With bags, I rarely know exactly what I am getting, so it was a nice process switching the whole kit from the F804 into this much smaller bag exactly as planned.
Rule 1 for my editorial day kit;
If it does not fit in the F2, it is not needed.
I have gone from skinny and tall (F802-retired), to deep and tall (F804-used for longer sports lenses), to deep and short (F2). I do feel I dodged a bullet going for this over the F3x, my kit filling the bigger F2 perfectly.
The main compartment takes a G9 with 12-40 (switched back to for video), an EM1 mk2 with 40-150 f4-nose down, then has room for three more lenses, some of which are fatter than the ones I had in the F804 with it’s skinny lens divider. The F802/804 dividers took thin lenses well, but even the squat little 9mm and Sigme 30mm pushed them. The 4 divided compartments in the F2 are both bigger and more flexible.
The two front pockets, originally designed for batteries and note pads, are now perfect for mobile phones and well, notepads and batteries. I really like the two pen holders! On the two bigger bags, these were full sized pockets, that tended to swallow up gear.
The inside lid holds my access card, spare bits and accessories.
The “front” end pocket, assuming I wear the bag on the right shoulder, is for my mics (Sennheisser MKE 400, phones and Boya LAV), the rear one takes the Godox flash if needed. These are smaller and flatter than the separate end or front pockets on the F800 series, which is ideal. Again, nothing migrates to the bottom.
So, it has less wasted height and fewer pockets but can still do the job.
As I had hoped, based on having an F3x in ballistic a few years ago, the Nylon is soft to the touch, soft light coloured nylon is used inside as well and it is rubber backed, so it is possibly more weather proof than the canvas Domke’s.
It all comes down to kit. Change your kit, change your bag, so the real story is what has changed in the bag itself.
The 40-150 f2.8 Pro has become the 40-150 f4 Pro, reducing size and weight by half (this is occassionally swapped out for the 75mm, which is a similar size and weight).

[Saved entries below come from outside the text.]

-- ==== Sys2Proof/Laws/FrameNet.lean ====
section
/-!
SUPPORT. What the operations of Machine/Net.lean leave as it was: one lemma per operation, over the parts of the state.
-/
set_option linter.all false
set_option Elab.async false
namespace Sys2Proof.Machine
theorem State.setPort_frame (s : State) (p : ℕ) (x : PortInt) :
    (State.setPort s p x).now = s.now ∧ (State.setPort s p x).pending = s.pending ∧
    (State.setPort s p x).regs0 = s.regs0 ∧ (State.setPort s p x).freeCtr = s.freeCtr ∧
    (State.setPort s p x).mode = s.mode ∧ (State.setPort s p x).mram = s.mram ∧ (State.setPort s p x).sys = s.sys ∧
    (State.setPort s p x).evt = s.evt ∧ (State.setPort s p x).ana = s.ana ∧ (State.setPort s p x).aux = s.aux ∧
    (State.setPort s p x).flt = s.flt ∧ (State.setPort s p x).tim = s.tim ∧ (State.setPort s p x).prt = s.prt ∧
    (State.setPort s p x).trp = s.trp ∧ (State.setPort s p x).pod = s.pod ∧ (State.setPort s p x).lgc = s.lgc ∧
    (State.setPort s p x).gsv = s.gsv ∧ (State.setPort s p x).tph = s.tph ∧ (State.setPort s p x).oz = s.oz ∧
    (State.setPort s p x).sec = s.sec ∧ (State.setPort s p x).cmd = s.cmd ∧ (State.setPort s p x).regs = s.regs := by
  simp [State.setPort]

theorem State.setDdt_frame (s : State) (l : List DdtEntry) :
    (State.setDdt s l).now = s.now ∧ (State.setDdt s l).pending = s.pending ∧ (State.setDdt s l).regs0 = s.regs0 ∧
    (State.setDdt s l).freeCtr = s.freeCtr ∧ (State.setDdt s l).mode = s.mode ∧ (State.setDdt s l).mram = s.mram ∧
    (State.setDdt s l).sys = s.sys ∧ (State.setDdt s l).evt = s.evt ∧ (State.setDdt s l).ana = s.ana ∧
    (State.setDdt s l).aux = s.aux ∧ (State.setDdt s l).flt = s.flt ∧ (State.setDdt s l).tim = s.tim ∧
    (State.setDdt s l).prt = s.prt ∧ (State.setDdt s l).trp = s.trp ∧ (State.setDdt s l).pod = s.pod ∧
    (State.setDdt s l).lgc = s.lgc ∧ (State.setDdt s l).gsv = s.gsv ∧ (State.setDdt s l).tph = s.tph ∧
    (State.setDdt s l).oz = s.oz ∧ (State.setDdt s l).sec = s.sec ∧ (State.setDdt s l).cmd = s.cmd := by
  have hf1 := @State.setF_frame
  simp [↓hf1, State.setDdt]

theorem State.dupCheck_frame (s : State) (f : EthFrame) :
    (State.dupCheck s f).2.now = s.now ∧ (State.dupCheck s f).2.pending = s.pending ∧
    (State.dupCheck s f).2.regs0 = s.regs0 ∧ (State.dupCheck s f).2.freeCtr = s.freeCtr ∧
    (State.dupCheck s f).2.mode = s.mode ∧ (State.dupCheck s f).2.mram = s.mram ∧
    (State.dupCheck s f).2.sys = s.sys ∧ (State.dupCheck s f).2.evt = s.evt ∧ (State.dupCheck s f).2.ana = s.ana ∧
    (State.dupCheck s f).2.aux = s.aux ∧ (State.dupCheck s f).2.flt = s.flt ∧ (State.dupCheck s f).2.tim = s.tim ∧
    (State.dupCheck s f).2.prt = s.prt ∧ (State.dupCheck s f).2.trp = s.trp ∧ (State.dupCheck s f).2.pod = s.pod ∧
    (State.dupCheck s f).2.lgc = s.lgc ∧ (State.dupCheck s f).2.gsv = s.gsv ∧ (State.dupCheck s f).2.tph = s.tph ∧
    (State.dupCheck s f).2.oz = s.oz ∧ (State.dupCheck s f).2.sec = s.sec ∧ (State.dupCheck s f).2.cmd = s.cmd := by
  have hf1 := @State.incSat_frame
  have hf2 := @State.setDdt_frame
  simp [↓hf1, ↓hf2, State.dupCheck]
  (repeat' split) <;> simp [↓hf1, ↓hf2]

theorem State.learn_frame (s : State) (a : ℕ) (p : ℕ) :
    (State.learn s a p).now = s.now ∧ (State.learn s a p).pending = s.pending ∧ (State.learn s a p).regs0 = s.regs0 ∧
    (State.learn s a p).freeCtr = s.freeCtr ∧ (State.learn s a p).mode = s.mode ∧ (State.learn s a p).mram = s.mram ∧
    (State.learn s a p).sys = s.sys ∧ (State.learn s a p).evt = s.evt ∧ (State.learn s a p).ana = s.ana ∧
    (State.learn s a p).aux = s.aux ∧ (State.learn s a p).flt = s.flt ∧ (State.learn s a p).tim = s.tim ∧
    (State.learn s a p).prt = s.prt ∧ (State.learn s a p).trp = s.trp ∧ (State.learn s a p).pod = s.pod ∧
    (State.learn s a p).lgc = s.lgc ∧ (State.learn s a p).gsv = s.gsv ∧ (State.learn s a p).tph = s.tph ∧
    (State.learn s a p).oz = s.oz ∧ (State.learn s a p).sec = s.sec ∧ (State.learn s a p).cmd = s.cmd ∧
    (State.learn s a p).regs = s.regs := by
  have hfite := @State.ite_frame
  simp [↓hfite, State.learn]

theorem State.forward_frame (s : State) (p : ℕ) (f : EthFrame) (queue : ℕ) (res : List ℕ) (full : List Bool) (q : ℕ) :
    (State.forward s p f queue res full q).now = s.now ∧ (State.forward s p f queue res full q).pending = s.pending ∧
    (State.forward s p f queue res full q).regs0 = s.regs0 ∧
    (State.forward s p f queue res full q).freeCtr = s.freeCtr ∧
    (State.forward s p f queue res full q).mode = s.mode ∧ (State.forward s p f queue res full q).mram = s.mram ∧
    (State.forward s p f queue res full q).sys = s.sys ∧ (State.forward s p f queue res full q).evt = s.evt ∧
    (State.forward s p f queue res full q).ana = s.ana ∧ (State.forward s p f queue res full q).aux = s.aux ∧
    (State.forward s p f queue res full q).flt = s.flt ∧ (State.forward s p f queue res full q).tim = s.tim ∧
    (State.forward s p f queue res full q).prt = s.prt ∧ (State.forward s p f queue res full q).trp = s.trp ∧
    (State.forward s p f queue res full q).pod = s.pod ∧ (State.forward s p f queue res full q).lgc = s.lgc ∧
    (State.forward s p f queue res full q).gsv = s.gsv ∧ (State.forward s p f queue res full q).tph = s.tph ∧
    (State.forward s p f queue res full q).oz = s.oz ∧ (State.forward s p f queue res full q).sec = s.sec ∧
    (State.forward s p f queue res full q).cmd = s.cmd := by
  have hfite := @State.ite_frame
  have hf1 := @State.incSat_frame
  have hf2 := @State.txFrame_frame
  simp [↓hfite, ↓hf1, ↓hf2, State.forward]

theorem State.tcMax_frame (s : State) (f : EthFrame) (res : List ℕ) (outs : List ℕ) :
    (State.tcMax s f res outs).now = s.now ∧ (State.tcMax s f res outs).pending = s.pending ∧
    (State.tcMax s f res outs).regs0 = s.regs0 ∧ (State.tcMax s f res outs).freeCtr = s.freeCtr ∧
    (State.tcMax s f res outs).mode = s.mode ∧ (State.tcMax s f res outs).mram = s.mram ∧
    (State.tcMax s f res outs).sys = s.sys ∧ (State.tcMax s f res outs).evt = s.evt ∧
    (State.tcMax s f res outs).ana = s.ana ∧ (State.tcMax s f res outs).aux = s.aux ∧
    (State.tcMax s f res outs).flt = s.flt ∧ (State.tcMax s f res outs).tim = s.tim ∧
    (State.tcMax s f res outs).net = s.net ∧ (State.tcMax s f res outs).prt = s.prt ∧
    (State.tcMax s f res outs).trp = s.trp ∧ (State.tcMax s f res outs).pod = s.pod ∧
    (State.tcMax s f res outs).lgc = s.lgc ∧ (State.tcMax s f res outs).gsv = s.gsv ∧
    (State.tcMax s f res outs).tph = s.tph ∧ (State.tcMax s f res outs).oz = s.oz ∧
    (State.tcMax s f res outs).sec = s.sec ∧ (State.tcMax s f res outs).cmd = s.cmd := by
  have hfite := @State.ite_frame
  have hf1 := @State.setF_frame
  simp [↓hfite, ↓hf1, State.tcMax]

theorem State.switchFrame_frame (s : State) (p : ℕ) (f : EthFrame) (res : List ℕ) (full : List Bool) :
    (State.switchFrame s p f res full).now = s.now ∧ (State.switchFrame s p f res full).pending = s.pending ∧
    (State.switchFrame s p f res full).regs0 = s.regs0 ∧ (State.switchFrame s p f res full).freeCtr = s.freeCtr ∧
    (State.switchFrame s p f res full).mode = s.mode ∧ (State.switchFrame s p f res full).mram = s.mram ∧
    (State.switchFrame s p f res full).sys = s.sys ∧ (State.switchFrame s p f res full).evt = s.evt ∧
    (State.switchFrame s p f res full).ana = s.ana ∧ (State.switchFrame s p f res full).aux = s.aux ∧
    (State.switchFrame s p f res full).flt = s.flt ∧ (State.switchFrame s p f res full).tim = s.tim ∧
    (State.switchFrame s p f res full).prt = s.prt ∧ (State.switchFrame s p f res full).trp = s.trp ∧
    (State.switchFrame s p f res full).pod = s.pod ∧ (State.switchFrame s p f res full).lgc = s.lgc ∧
    (State.switchFrame s p f res full).gsv = s.gsv ∧ (State.switchFrame s p f res full).tph = s.tph ∧
    (State.switchFrame s p f res full).oz = s.oz ∧ (State.switchFrame s p f res full).sec = s.sec ∧
    (State.switchFrame s p f res full).cmd = s.cmd := by
  have hfite := @State.ite_frame
  have hf1 := @State.incSat_frame
  have hf2 := @State.tcMax_frame
  have hf3 := @State.setPort_frame
  have hf4 := @State.nextRedSeq_frame
  have hf5 := @State.dupCheck_frame
  have hf6 := @State.forward_frame
  have hf7 := @State.learn_frame
  simp [↓hfite, ↓hf1, ↓hf2, ↓hf3, ↓hf4, ↓hf5, ↓hf6, ↓hf7, State.switchFrame]

theorem frameReceiveEff_frame (p : ℕ) (f : EthFrame) (res : List ℕ) (full : List Bool) (s : State) :
    (frameReceiveEff p f res full s).now = s.now ∧ (frameReceiveEff p f res full s).pending = s.pending ∧
    (frameReceiveEff p f res full s).regs0 = s.regs0 ∧ (frameReceiveEff p f res full s).freeCtr = s.freeCtr ∧
    (frameReceiveEff p f res full s).mode = s.mode ∧ (frameReceiveEff p f res full s).mram = s.mram ∧
    (frameReceiveEff p f res full s).sys = s.sys ∧ (frameReceiveEff p f res full s).evt = s.evt ∧
    (frameReceiveEff p f res full s).ana = s.ana ∧ (frameReceiveEff p f res full s).aux = s.aux ∧
    (frameReceiveEff p f res full s).flt = s.flt ∧ (frameReceiveEff p f res full s).tim = s.tim ∧
    (frameReceiveEff p f res full s).prt = s.prt ∧ (frameReceiveEff p f res full s).trp = s.trp ∧
    (frameReceiveEff p f res full s).pod = s.pod ∧ (frameReceiveEff p f res full s).lgc = s.lgc ∧
    (frameReceiveEff p f res full s).gsv = s.gsv ∧ (frameReceiveEff p f res full s).tph = s.tph ∧
    (frameReceiveEff p f res full s).oz = s.oz ∧ (frameReceiveEff p f res full s).sec = s.sec ∧
    (frameReceiveEff p f res full s).cmd = s.cmd := by
  have hfite := @State.ite_frame
  have hf1 := @State.incSat_frame
  have hf2 := @State.incWrap_frame
  have hf3 := @State.switchFrame_frame
  simp [↓hfite, ↓hf1, ↓hf2, ↓hf3, frameReceiveEff]

theorem ddtEntryExpiryEff_frame (s : State) :
    (ddtEntryExpiryEff s).now = s.now ∧ (ddtEntryExpiryEff s).pending = s.pending ∧
    (ddtEntryExpiryEff s).regs0 = s.regs0 ∧ (ddtEntryExpiryEff s).freeCtr = s.freeCtr ∧
    (ddtEntryExpiryEff s).mode = s.mode ∧ (ddtEntryExpiryEff s).mram = s.mram ∧ (ddtEntryExpiryEff s).sys = s.sys ∧
    (ddtEntryExpiryEff s).evt = s.evt ∧ (ddtEntryExpiryEff s).ana = s.ana ∧ (ddtEntryExpiryEff s).aux = s.aux ∧
    (ddtEntryExpiryEff s).flt = s.flt ∧ (ddtEntryExpiryEff s).tim = s.tim ∧ (ddtEntryExpiryEff s).prt = s.prt ∧
    (ddtEntryExpiryEff s).trp = s.trp ∧ (ddtEntryExpiryEff s).pod = s.pod ∧ (ddtEntryExpiryEff s).lgc = s.lgc ∧
    (ddtEntryExpiryEff s).gsv = s.gsv ∧ (ddtEntryExpiryEff s).tph = s.tph ∧ (ddtEntryExpiryEff s).oz = s.oz ∧
    (ddtEntryExpiryEff s).sec = s.sec ∧ (ddtEntryExpiryEff s).cmd = s.cmd := by
  have hfite := @State.ite_frame
  have hf1 := @State.setDdt_frame
  simp [↓hfite, ↓hf1, ddtEntryExpiryEff]

theorem addressAgeingEff_frame (s : State) :
    (addressAgeingEff s).now = s.now ∧ (addressAgeingEff s).pending = s.pending ∧
    (addressAgeingEff s).regs0 = s.regs0 ∧ (addressAgeingEff s).freeCtr = s.freeCtr ∧
    (addressAgeingEff s).mode = s.mode ∧ (addressAgeingEff s).mram = s.mram ∧ (addressAgeingEff s).sys = s.sys ∧
    (addressAgeingEff s).evt = s.evt ∧ (addressAgeingEff s).ana = s.ana ∧ (addressAgeingEff s).aux = s.aux ∧
    (addressAgeingEff s).flt = s.flt ∧ (addressAgeingEff s).tim = s.tim ∧ (addressAgeingEff s).prt = s.prt ∧
    (addressAgeingEff s).trp = s.trp ∧ (addressAgeingEff s).pod = s.pod ∧ (addressAgeingEff s).lgc = s.lgc ∧
    (addressAgeingEff s).gsv = s.gsv ∧ (addressAgeingEff s).tph = s.tph ∧ (addressAgeingEff s).oz = s.oz ∧
    (addressAgeingEff s).sec = s.sec ∧ (addressAgeingEff s).cmd = s.cmd ∧ (addressAgeingEff s).regs = s.regs := by
  have hfite := @State.ite_frame
  simp [↓hfite, addressAgeingEff]

theorem supervisionTxEff_frame (s : State) :
    (supervisionTxEff s).now = s.now ∧ (supervisionTxEff s).pending = s.pending ∧
    (supervisionTxEff s).regs0 = s.regs0 ∧ (supervisionTxEff s).freeCtr = s.freeCtr ∧
    (supervisionTxEff s).mode = s.mode ∧ (supervisionTxEff s).mram = s.mram ∧ (supervisionTxEff s).sys = s.sys ∧
    (supervisionTxEff s).evt = s.evt ∧ (supervisionTxEff s).ana = s.ana ∧ (supervisionTxEff s).aux = s.aux ∧
    (supervisionTxEff s).flt = s.flt ∧ (supervisionTxEff s).tim = s.tim ∧ (supervisionTxEff s).prt = s.prt ∧
    (supervisionTxEff s).trp = s.trp ∧ (supervisionTxEff s).pod = s.pod ∧ (supervisionTxEff s).lgc = s.lgc ∧
    (supervisionTxEff s).gsv = s.gsv ∧ (supervisionTxEff s).tph = s.tph ∧ (supervisionTxEff s).oz = s.oz ∧
    (supervisionTxEff s).sec = s.sec ∧ (supervisionTxEff s).cmd = s.cmd := by
  have hfite := @State.ite_frame
  have hf1 := @State.txOwn_frame
  simp [↓hfite, ↓hf1, supervisionTxEff]

theorem redundancyFaultDetectEff_frame (s : State) :
    (redundancyFaultDetectEff s).now = s.now ∧ (redundancyFaultDetectEff s).pending = s.pending ∧
    (redundancyFaultDetectEff s).regs0 = s.regs0 ∧ (redundancyFaultDetectEff s).freeCtr = s.freeCtr ∧
    (redundancyFaultDetectEff s).mode = s.mode ∧ (redundancyFaultDetectEff s).mram.keyCnt = s.mram.keyCnt ∧
    (redundancyFaultDetectEff s).mram.boot = s.mram.boot ∧ (redundancyFaultDetectEff s).sys = s.sys ∧
    (redundancyFaultDetectEff s).ana = s.ana ∧ (redundancyFaultDetectEff s).aux = s.aux ∧
    (redundancyFaultDetectEff s).flt = s.flt ∧ (redundancyFaultDetectEff s).tim = s.tim ∧
    (redundancyFaultDetectEff s).net = s.net ∧ (redundancyFaultDetectEff s).prt = s.prt ∧
    (redundancyFaultDetectEff s).trp = s.trp ∧ (redundancyFaultDetectEff s).pod = s.pod ∧
    (redundancyFaultDetectEff s).lgc = s.lgc ∧ (redundancyFaultDetectEff s).gsv = s.gsv ∧
    (redundancyFaultDetectEff s).tph = s.tph ∧ (redundancyFaultDetectEff s).oz = s.oz ∧
    (redundancyFaultDetectEff s).sec = s.sec ∧ (redundancyFaultDetectEff s).cmd = s.cmd := by
  have hfite := @State.ite_frame
  have hf1 := @State.setFlag_frame
  have hf2 := @State.raise_frame
  simp [↓hfite, ↓hf1, ↓hf2, redundancyFaultDetectEff]

theorem portLinkChangeEff_frame (p : ℕ) (lane : Bool) (slow : Bool) (an : Bool) (s : State) :
    (portLinkChangeEff p lane slow an s).now = s.now ∧ (portLinkChangeEff p lane slow an s).pending = s.pending ∧
    (portLinkChangeEff p lane slow an s).regs0 = s.regs0 ∧ (portLinkChangeEff p lane slow an s).freeCtr = s.freeCtr ∧
    (portLinkChangeEff p lane slow an s).mode = s.mode ∧
    (portLinkChangeEff p lane slow an s).mram.keyCnt = s.mram.keyCnt ∧
    (portLinkChangeEff p lane slow an s).mram.boot = s.mram.boot ∧ (portLinkChangeEff p lane slow an s).sys = s.sys ∧
    (portLinkChangeEff p lane slow an s).ana = s.ana ∧ (portLinkChangeEff p lane slow an s).aux = s.aux ∧
    (portLinkChangeEff p lane slow an s).flt = s.flt ∧ (portLinkChangeEff p lane slow an s).tim = s.tim ∧
    (portLinkChangeEff p lane slow an s).net = s.net ∧ (portLinkChangeEff p lane slow an s).prt = s.prt ∧
    (portLinkChangeEff p lane slow an s).trp = s.trp ∧ (portLinkChangeEff p lane slow an s).pod = s.pod ∧
    (portLinkChangeEff p lane slow an s).lgc = s.lgc ∧ (portLinkChangeEff p lane slow an s).gsv = s.gsv ∧
    (portLinkChangeEff p lane slow an s).tph = s.tph ∧ (portLinkChangeEff p lane slow an s).oz = s.oz ∧
    (portLinkChangeEff p lane slow an s).sec = s.sec ∧ (portLinkChangeEff p lane slow an s).cmd = s.cmd := by
  have hfite := @State.ite_frame
  have hf1 := @State.setFlag_frame
  have hf2 := @State.raise_frame
  have hf3 := @State.incWrap_frame
  simp [↓hfite, ↓hf1, ↓hf2, ↓hf3, portLinkChangeEff]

The 8-18 Leica is now a 9mm Leica, which is not only considerably faster, but so small and light, I already had a habit of losing it in the F804.
I am not using gripped or built-in grip cameras, the older EM1 mk2 and G9 doing everything I need. If I do take the EM1x or similar, it still fits well enough, just making access to other lenses less practical.
If flash is needed, the Godox 860 or 685 is packed with the remote controller.
My 176 Neewer LED is now a small Andoer 140, which is only slightly heavier than the battery for the 176.
I have the little 15 Leica and 30mm Sigma (or Oly 45mm) as options to the zooms, but otherwise, that is it.
So,
After a tying day chasing flood waters (300mm of rain in our area today), the bag showed a couple of decent characteristics.